SK: Well, let me first make it clear that I respect every living being and love them too. I wouldn’t even like to think that an image of a nude woman represents some kind of sin or temptation or perversity. I do get pleasure in painting women and sometimes also get lured in painting them. I love to collect good nudes, that includes, both the sexes. One more observation that I have had is that when I look back at my nude works of women (and men), I find all of them strangely burdened with something. Some psychological burden or some sort of weight they carry with them.., sometimes even the breast that I paint has an abnormal weight to it. Women are a mystery. The anxiety that we live with in our contemporary life sometimes gets associated with women in my works. My men are rather fragile, shapeless, and timid. They do not have any great role on canvas most of the times. We will talk about them when we talk next time.

JML: You have always liked the philosophy of Albert Camus. I remember you talking about ‘choice to live’ and ‘jumping into the void’. There seems to be a sense of liberation and a faith in the unknown leading you and your works too boldly declare this philosophy. Could you please elaborate?

SK: Hmm.., Camus? I read a few of his writings when I was very young and it also impacted me that time. However, I don’t carry that impact anymore though I do refer to him once in a while, even now. In fact, he is the father of the personliased intimate politics of an individual that we experience today.

JML: I see a lot of faith in social change and at the same time an ironical view on the same in your works. Where do you position yourself vis-à-vis your works, for social change or the skepticism on it?

SK: I believe in change. Humans are different than animals because they bring changes; they change the nature and they change themselves. The entire history of human beings is a story of  change. The question is what kind of change? Is the change in climate that we discuss so often these days,  any change that we intended ? My works are political in nature, they examine and sometimes even dissect the change. They are rather acidic in nature.

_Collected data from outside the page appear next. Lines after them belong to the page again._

theorem vcmpEq (d : MReg) (a : VReg) (b : VReg) (k : MReg) (t : VType) : Statement (.vcmpEq d a b k t) := by
  generalize hN : encV 0x60000200 d.val a.val b.val k.val (vtCode t) = N
  obtain ⟨h0, hlt, hlow, r0, r1, r2, r3⟩ := fieldsV (n := N) 24 d.val a.val b.val k.val (0x200 + (vtCode t))
    (by rw [← hN]; simp only [encV]; omega) (by decide) (by have := d.isLt; omega) a.isLt b.isLt k.isLt (by have := vtCode_lt t; omega)
  have h1 : fld N 5 6 = 16 := by rw [fld_low 11 hlow (by decide)]; simp only [fld]; have := vtCode_lt t; omega
  have h2 : fld N 25 1 = 0 := by rw [← hN]; simp only [fld, encV]; have := d.isLt; have := a.isLt; have := b.isLt; have := k.isLt; have := vtCode_lt t; omega
  have h3 : fld N 0 5 = vtCode t := by rw [fld_low 11 hlow (by decide)]; simp only [fld]; have := vtCode_lt t; omega
  have h4 : fld N 22 3 = d.val := by rw [← hN]; simp only [fld, encV]; have := d.isLt; have := a.isLt; have := b.isLt; have := k.isLt; have := vtCode_lt t; omega
  have q : decVint N = .ok (.vcmpEq d a b k t) := by
    unfold decVint; rw [h1, h2, h3, vtOf_vtCode, mAt_eq h4, vAt_eq r1, vAt_eq r2, mAt_eq r3]; rfl
  exact of_raw (congrArg some hN) hlt (by unfold rawDecode; rw [h0]; exact q)

theorem vcmpNe (d : MReg) (a : VReg) (b : VReg) (k : MReg) (t : VType) : Statement (.vcmpNe d a b k t) := by
  generalize hN : encV 0x60000220 d.val a.val b.val k.val (vtCode t) = N
  obtain ⟨h0, hlt, hlow, r0, r1, r2, r3⟩ := fieldsV (n := N) 24 d.val a.val b.val k.val (0x220 + (vtCode t))
    (by rw [← hN]; simp only [encV]; omega) (by decide) (by have := d.isLt; omega) a.isLt b.isLt k.isLt (by have := vtCode_lt t; omega)
  have h1 : fld N 5 6 = 17 := by rw [fld_low 11 hlow (by decide)]; simp only [fld]; have := vtCode_lt t; omega
  have h2 : fld N 25 1 = 0 := by rw [← hN]; simp only [fld, encV]; have := d.isLt; have := a.isLt; have := b.isLt; have := k.isLt; have := vtCode_lt t; omega
  have h3 : fld N 0 5 = vtCode t := by rw [fld_low 11 hlow (by decide)]; simp only [fld]; have := vtCode_lt t; omega
  have h4 : fld N 22 3 = d.val := by rw [← hN]; simp only [fld, encV]; have := d.isLt; have := a.isLt; have := b.isLt; have := k.isLt; have := vtCode_lt t; omega
  have q : decVint N = .ok (.vcmpNe d a b k t) := by
    unfold decVint; rw [h1, h2, h3, vtOf_vtCode, mAt_eq h4, vAt_eq r1, vAt_eq r2, mAt_eq r3]; rfl
  exact of_raw (congrArg some hN) hlt (by unfold rawDecode; rw [h0]; exact q)

theorem vcmpLt (d : MReg) (a : VReg) (b : VReg) (k : MReg) (t : VType) : Statement (.vcmpLt d a b k t) := by
  generalize hN : encV 0x60000240 d.val a.val b.val k.val (vtCode t) = N
  obtain ⟨h0, hlt, hlow, r0, r1, r2, r3⟩ := fieldsV (n := N) 24 d.val a.val b.val k.val (0x240 + (vtCode t))
    (by rw [← hN]; simp only [encV]; omega) (by decide) (by have := d.isLt; omega) a.isLt b.isLt k.isLt (by have := vtCode_lt t; omega)
  have h1 : fld N 5 6 = 18 := by rw [fld_low 11 hlow (by decide)]; simp only [fld]; have := vtCode_lt t; omega
  have h2 : fld N 25 1 = 0 := by rw [← hN]; simp only [fld, encV]; have := d.isLt; have := a.isLt; have := b.isLt; have := k.isLt; have := vtCode_lt t; omega
  have h3 : fld N 0 5 = vtCode t := by rw [fld_low 11 hlow (by decide)]; simp only [fld]; have := vtCode_lt t; omega
  have h4 : fld N 22 3 = d.val := by rw [← hN]; simp only [fld, encV]; have := d.isLt; have := a.isLt; have := b.isLt; have := k.isLt; have := vtCode_lt t; omega
  have q : decVint N = .ok (.vcmpLt d a b k t) := by
    unfold decVint; rw [h1, h2, h3, vtOf_vtCode, mAt_eq h4, vAt_eq r1, vAt_eq r2, mAt_eq r3]; rfl
  exact of_raw (congrArg some hN) hlt (by unfold rawDecode; rw [h0]; exact q)

theorem vcmpLe (d : MReg) (a : VReg) (b : VReg) (k : MReg) (t : VType) : Statement (.vcmpLe d a b k t) := by
  generalize hN : encV 0x60000260 d.val a.val b.val k.val (vtCode t) = N
  obtain ⟨h0, hlt, hlow, r0, r1, r2, r3⟩ := fieldsV (n := N) 24 d.val a.val b.val k.val (0x260 + (vtCode t))
    (by rw [← hN]; simp only [encV]; omega) (by decide) (by have := d.isLt; omega) a.isLt b.isLt k.isLt (by have := vtCode_lt t; omega)
  have h1 : fld N 5 6 = 19 := by rw [fld_low 11 hlow (by decide)]; simp only [fld]; have := vtCode_lt t; omega
  have h2 : fld N 25 1 = 0 := by rw [← hN]; simp only [fld, encV]; have := d.isLt; have := a.isLt; have := b.isLt; have := k.isLt; have := vtCode_lt t; omega
  have h3 : fld N 0 5 = vtCode t := by rw [fld_low 11 hlow (by decide)]; simp only [fld]; have := vtCode_lt t; omega
  have h4 : fld N 22 3 = d.val := by rw [← hN]; simp only [fld, encV]; have := d.isLt; have := a.isLt; have := b.isLt; have := k.isLt; have := vtCode_lt t; omega
  have q : decVint N = .ok (.vcmpLe d a b k t) := by
    unfold decVint; rw [h1, h2, h3, vtOf_vtCode, mAt_eq h4, vAt_eq r1, vAt_eq r2, mAt_eq r3]; rfl
  exact of_raw (congrArg some hN) hlt (by unfold rawDecode; rw [h0]; exact q)

theorem vsel (d : VReg) (a : VReg) (b : VReg) (k : MReg) : Statement (.vsel d a b k) := by
  generalize hN : encV 0x60000280 d.val a.val b.val k.val 0 = N
  obtain ⟨h0, hlt, hlow, r0, r1, r2, r3⟩ := fieldsV (n := N) 24 d.val a.val b.val k.val (0x280)
    (by rw [← hN]; simp only [encV]; omega) (by decide) d.isLt a.isLt b.isLt k.isLt (by decide)
  have h1 : fld N 5 6 = 20 := fld_low 11 hlow (by decide)
  have h2 : fld N 0 5 = 0 := fld_low 11 hlow (by decide)
  have q : decVint N = .ok (.vsel d a b k) := by
    unfold decVint; rw [h1, h2, vAt_eq r0, vAt_eq r1, vAt_eq r2, mAt_eq r3]; rfl
  exact of_raw (congrArg some hN) hlt (by unfold rawDecode; rw [h0]; exact q)

theorem vmand (d : MReg) (a : MReg) (b : MReg) : Statement (.vmand d a b) := by
  generalize hN : encV 0x60000300 d.val a.val b.val 0 0 = N
  obtain ⟨h0, hlt, hlow, r0, r1, r2, r3⟩ := fieldsV (n := N) 24 d.val a.val b.val 0 (0x300)
    (by rw [← hN]; simp only [encV]; omega) (by decide) (by have := d.isLt; omega) (by have := a.isLt; omega) (by have := b.isLt; omega) (by decide) (by decide)
  have h1 : fld N 5 6 = 24 := fld_low 11 hlow (by decide)
  have h2 : fld N 0 5 = 0 := fld_low 11 hlow (by decide)
  have h3 : fld N 17 1 = 0 := by rw [← hN]; simp only [fld, encV]; have := d.isLt; have := a.isLt; have := b.isLt; omega
  have h4 : fld N 21 1 = 0 := by rw [← hN]; simp only [fld, encV]; have := d.isLt; have := a.isLt; have := b.isLt; omega
  have h5 : fld N 25 1 = 0 := by rw [← hN]; simp only [fld, encV]; have := d.isLt; have := a.isLt; have := b.isLt; omega
  have h6 : fld N 22 3 = d.val := by rw [← hN]; simp only [fld, encV]; have := d.isLt; have := a.isLt; have := b.isLt; omega
  have h7 : fld N 18 3 = a.val := by rw [← hN]; simp only [fld, encV]; have := d.isLt; have := a.isLt; have := b.isLt; omega
  have h8 : fld N 14 3 = b.val := by rw [← hN]; simp only [fld, encV]; have := d.isLt; have := a.isLt; have := b.isLt; omega
  have q : decVint N = .ok (.vmand d a b) := by
    unfold decVint; rw [h1, h2, r3, h3, h4, h5, mAt_eq h6, mAt_eq h7, mAt_eq h8]; rfl
  exact of_raw (congrArg some hN) hlt (by unfold rawDecode; rw [h0]; exact q)

theorem vmor (d : MReg) (a : MReg) (b : MReg) : Statement (.vmor d a b) := by
  generalize hN : encV 0x60000320 d.val a.val b.val 0 0 = N
  obtain ⟨h0, hlt, hlow, r0, r1, r2, r3⟩ := fieldsV (n := N) 24 d.val a.val b.val 0 (0x320)
    (by rw [← hN]; simp only [encV]; omega) (by decide) (by have := d.isLt; omega) (by have := a.isLt; omega) (by have := b.isLt; omega) (by decide) (by decide)
  have h1 : fld N 5 6 = 25 := fld_low 11 hlow (by decide)
  have h2 : fld N 0 5 = 0 := fld_low 11 hlow (by decide)
  have h3 : fld N 17 1 = 0 := by rw [← hN]; simp only [fld, encV]; have := d.isLt; have := a.isLt; have := b.isLt; omega
  have h4 : fld N 21 1 = 0 := by rw [← hN]; simp only [fld, encV]; have := d.isLt; have := a.isLt; have := b.isLt; omega
  have h5 : fld N 25 1 = 0 := by rw [← hN]; simp only [fld, encV]; have := d.isLt; have := a.isLt; have := b.isLt; omega
  have h6 : fld N 22 3 = d.val := by rw [← hN]; simp only [fld, encV]; have := d.isLt; have := a.isLt; have := b.isLt; omega
  have h7 : fld N 18 3 = a.val := by rw [← hN]; simp only [fld, encV]; have := d.isLt; have := a.isLt; have := b.isLt; omega
  have h8 : fld N 14 3 = b.val := by rw [← hN]; simp only [fld, encV]; have := d.isLt; have := a.isLt; have := b.isLt; omega
  have q : decVint N = .ok (.vmor d a b) := by
    unfold decVint; rw [h1, h2, r3, h3, h4, h5, mAt_eq h6, mAt_eq h7, mAt_eq h8]; rfl
  exact of_raw (congrArg some hN) hlt (by unfold rawDecode; rw [h0]; exact q)

theorem vmxor (d : MReg) (a : MReg) (b : MReg) : Statement (.vmxor d a b) := by
  generalize hN : encV 0x60000340 d.val a.val b.val 0 0 = N
  obtain ⟨h0, hlt, hlow, r0, r1, r2, r3⟩ := fieldsV (n := N) 24 d.val a.val b.val 0 (0x340)
    (by rw [← hN]; simp only [encV]; omega) (by decide) (by have := d.isLt; omega) (by have := a.isLt; omega) (by have := b.isLt; omega) (by decide) (by decide)
  have h1 : fld N 5 6 = 26 := fld_low 11 hlow (by decide)
  have h2 : fld N 0 5 = 0 := fld_low 11 hlow (by decide)
  have h3 : fld N 17 1 = 0 := by rw [← hN]; simp only [fld, encV]; have := d.isLt; have := a.isLt; have := b.isLt; omega
  have h4 : fld N 21 1 = 0 := by rw [← hN]; simp only [fld, encV]; have := d.isLt; have := a.isLt; have := b.isLt; omega
  have h5 : fld N 25 1 = 0 := by rw [← hN]; simp only [fld, encV]; have := d.isLt; have := a.isLt; have := b.isLt; omega
  have h6 : fld N 22 3 = d.val := by rw [← hN]; simp only [fld, encV]; have := d.isLt; have := a.isLt; have := b.isLt; omega
  have h7 : fld N 18 3 = a.val := by rw [← hN]; simp only [fld, encV]; have := d.isLt; have := a.isLt; have := b.isLt; omega
  have h8 : fld N 14 3 = b.val := by rw [← hN]; simp only [fld, encV]; have := d.isLt; have := a.isLt; have := b.isLt; omega
  have q : decVint N = .ok (.vmxor d a b) := by
    unfold decVint; rw [h1, h2, r3, h3, h4, h5, mAt_eq h6, mAt_eq h7, mAt_eq h8]; rfl
  exact of_raw (congrArg some hN) hlt (by unfold rawDecode; rw [h0]; exact q)

theorem vmandn (d : MReg) (a : MReg) (b : MReg) : Statement (.vmandn d a b) := by
  generalize hN : encV 0x60000360 d.val a.val b.val 0 0 = N
  obtain ⟨h0, hlt, hlow, r0, r1, r2, r3⟩ := fieldsV (n := N) 24 d.val a.val b.val 0 (0x360)
    (by rw [← hN]; simp only [encV]; omega) (by decide) (by have := d.isLt; omega) (by have := a.isLt; omega) (by have := b.isLt; omega) (by decide) (by decide)
  have h1 : fld N 5 6 = 27 := fld_low 11 hlow (by decide)
  have h2 : fld N 0 5 = 0 := fld_low 11 hlow (by decide)
  have h3 : fld N 17 1 = 0 := by rw [← hN]; simp only [fld, encV]; have := d.isLt; have := a.isLt; have := b.isLt; omega
  have h4 : fld N 21 1 = 0 := by rw [← hN]; simp only [fld, encV]; have := d.isLt; have := a.isLt; have := b.isLt; omega
  have h5 : fld N 25 1 = 0 := by rw [← hN]; simp only [fld, encV]; have := d.isLt; have := a.isLt; have := b.isLt; omega
  have h6 : fld N 22 3 = d.val := by rw [← hN]; simp only [fld, encV]; have := d.isLt; have := a.isLt; have := b.isLt; omega
  have h7 : fld N 18 3 = a.val := by rw [← hN]; simp only [fld, encV]; have := d.isLt; have := a.isLt; have := b.isLt; omega
  have h8 : fld N 14 3 = b.val := by rw [← hN]; simp only [fld, encV]; have := d.isLt; have := a.isLt; have := b.isLt; omega
  have q : decVint N = .ok (.vmandn d a b) := by
    unfold decVint; rw [h1, h2, r3, h3, h4, h5, mAt_eq h6, mAt_eq h7, mAt_eq h8]; rfl
  exact of_raw (congrArg some hN) hlt (by unfold rawDecode; rw [h0]; exact q)

theorem vrsum (d : VReg) (a : VReg) (k : MReg) (t : VType) : Statement (.vrsum d a k t) := by
  generalize hN : encV 0x60000400 d.val a.val 0 k.val (vtCode t) = N
  obtain ⟨h0, hlt, hlow, r0, r1, r2, r3⟩ := fieldsV (n := N) 24 d.val a.val 0 k.val (0x400 + (vtCode t))
    (by rw [← hN]; simp only [encV]; omega) (by decide) d.isLt a.isLt (by decide) k.isLt (by have := vtCode_lt t; omega)
  have h1 : fld N 5 6 = 32 := by rw [fld_low 11 hlow (by decide)]; simp only [fld]; have := vtCode_lt t; omega
  have h2 : fld N 0 5 = vtCode t := by rw [fld_low 11 hlow (by decide)]; simp only [fld]; have := vtCode_lt t; omega
  have q : decVint N = .ok (.vrsum d a k t) := by
    unfold decVint; rw [h1, r2, h2, vtOf_vtCode, vAt_eq r0, vAt_eq r1, mAt_eq r3]; rfl
  exact of_raw (congrArg some hN) hlt (by unfold rawDecode; rw [h0]; exact q)

theorem vrmax (d : VReg) (a : VReg) (k : MReg) (t : VType) : Statement (.vrmax d a k t) := by
  generalize hN : encV 0x60000420 d.val a.val 0 k.val (vtCode t) = N
  obtain ⟨h0, hlt, hlow, r0, r1, r2, r3⟩ := fieldsV (n := N) 24 d.val a.val 0 k.val (0x420 + (vtCode t))
    (by rw [← hN]; simp only [encV]; omega) (by decide) d.isLt a.isLt (by decide) k.isLt (by have := vtCode_lt t; omega)
  have h1 : fld N 5 6 = 33 := by rw [fld_low 11 hlow (by decide)]; simp only [fld]; have := vtCode_lt t; omega
  have h2 : fld N 0 5 = vtCode t := by rw [fld_low 11 hlow (by decide)]; simp only [fld]; have := vtCode_lt t; omega
  have q : decVint N = .ok (.vrmax d a k t) := by
    unfold decVint; rw [h1, r2, h2, vtOf_vtCode, vAt_eq r0, vAt_eq r1, mAt_eq r3]; rfl
  exact of_raw (congrArg some hN) hlt (by unfold rawDecode; rw [h0]; exact q)

theorem vperm (d : VReg) (a : VReg) (b : VReg) (k : MReg) : Statement (.vperm d a b k) := by
  generalize hN : encV 0x60000480 d.val a.val b.val k.val 0 = N
  obtain ⟨h0, hlt, hlow, r0, r1, r2, r3⟩ := fieldsV (n := N) 24 d.val a.val b.val k.val (0x480)
    (by rw [← hN]; simp only [encV]; omega) (by decide) d.isLt a.isLt b.isLt k.isLt (by decide)
  have h1 : fld N 5 6 = 36 := fld_low 11 hlow (by decide)
  have h2 : fld N 0 5 = 0 := fld_low 11 hlow (by decide)
  have q : decVint N = .ok (.vperm d a b k) := by
    unfold decVint; rw [h1, h2, vAt_eq r0, vAt_eq r1, vAt_eq r2, mAt_eq r3]; rfl
  exact of_raw (congrArg some hN) hlt (by unfold rawDecode; rw [h0]; exact q)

JML: You like a shopper in a mall, shop for materials. I mean metaphorically shop for materials to produce your works. Why do you indulge so much in materials?

SK: I have a curious mind, I love experimenting. I keep trying new roads and experimenting new options. Like ‘Camus’ I love leaping in to darks. Therefore I keep using various mediums and materials. My studio is housed with all new stuff that an art supply company introduces at any point of time. Some of them are gimmicks and tricks. But many of them are real cool stuff. I use them to bring in new dimensions, like the falsely colored micrographs of some inner organs’ micro structure. 

JML: Some of your works are collaborative in nature. I know that Vaishali Narkar is your co-artist. What is her role in your works?

SK: We had one show in collaboration and she also has assisted me in many of my major works. My works, especially my installations are huge and complex and they need special skills. Besides, we have a good working chemistry; we discuss ideas and their executions. We have a few projects ahead where we are going to work in collaboration. She has great capacities as a visual artist and her paintings, murals and conceptual executions have been admired in past. She is my fellow artist in couple of projects and also has her own independent projects.

Collaborations are possible if you have good chemistry and if you are convinced with the work that you are going to produce. Its not always easy, egos and self interests can ruin the project. Collaborative or collective work is a conscious decision.

I am a little undisciplined artist. I work on many ideas simultaneously. Many a times I don’t even bother to finish them. A good writer needs a good editor. And I have several of them around me fortunately.

JML: Do you enjoy fame and controversy?

SK: No one likes controversy, it takes away time and peace and one needs both as an artist. Both are important. And who doesn’t like fame? Praise and fame are tonics, they add to your good health … provided the dose is right.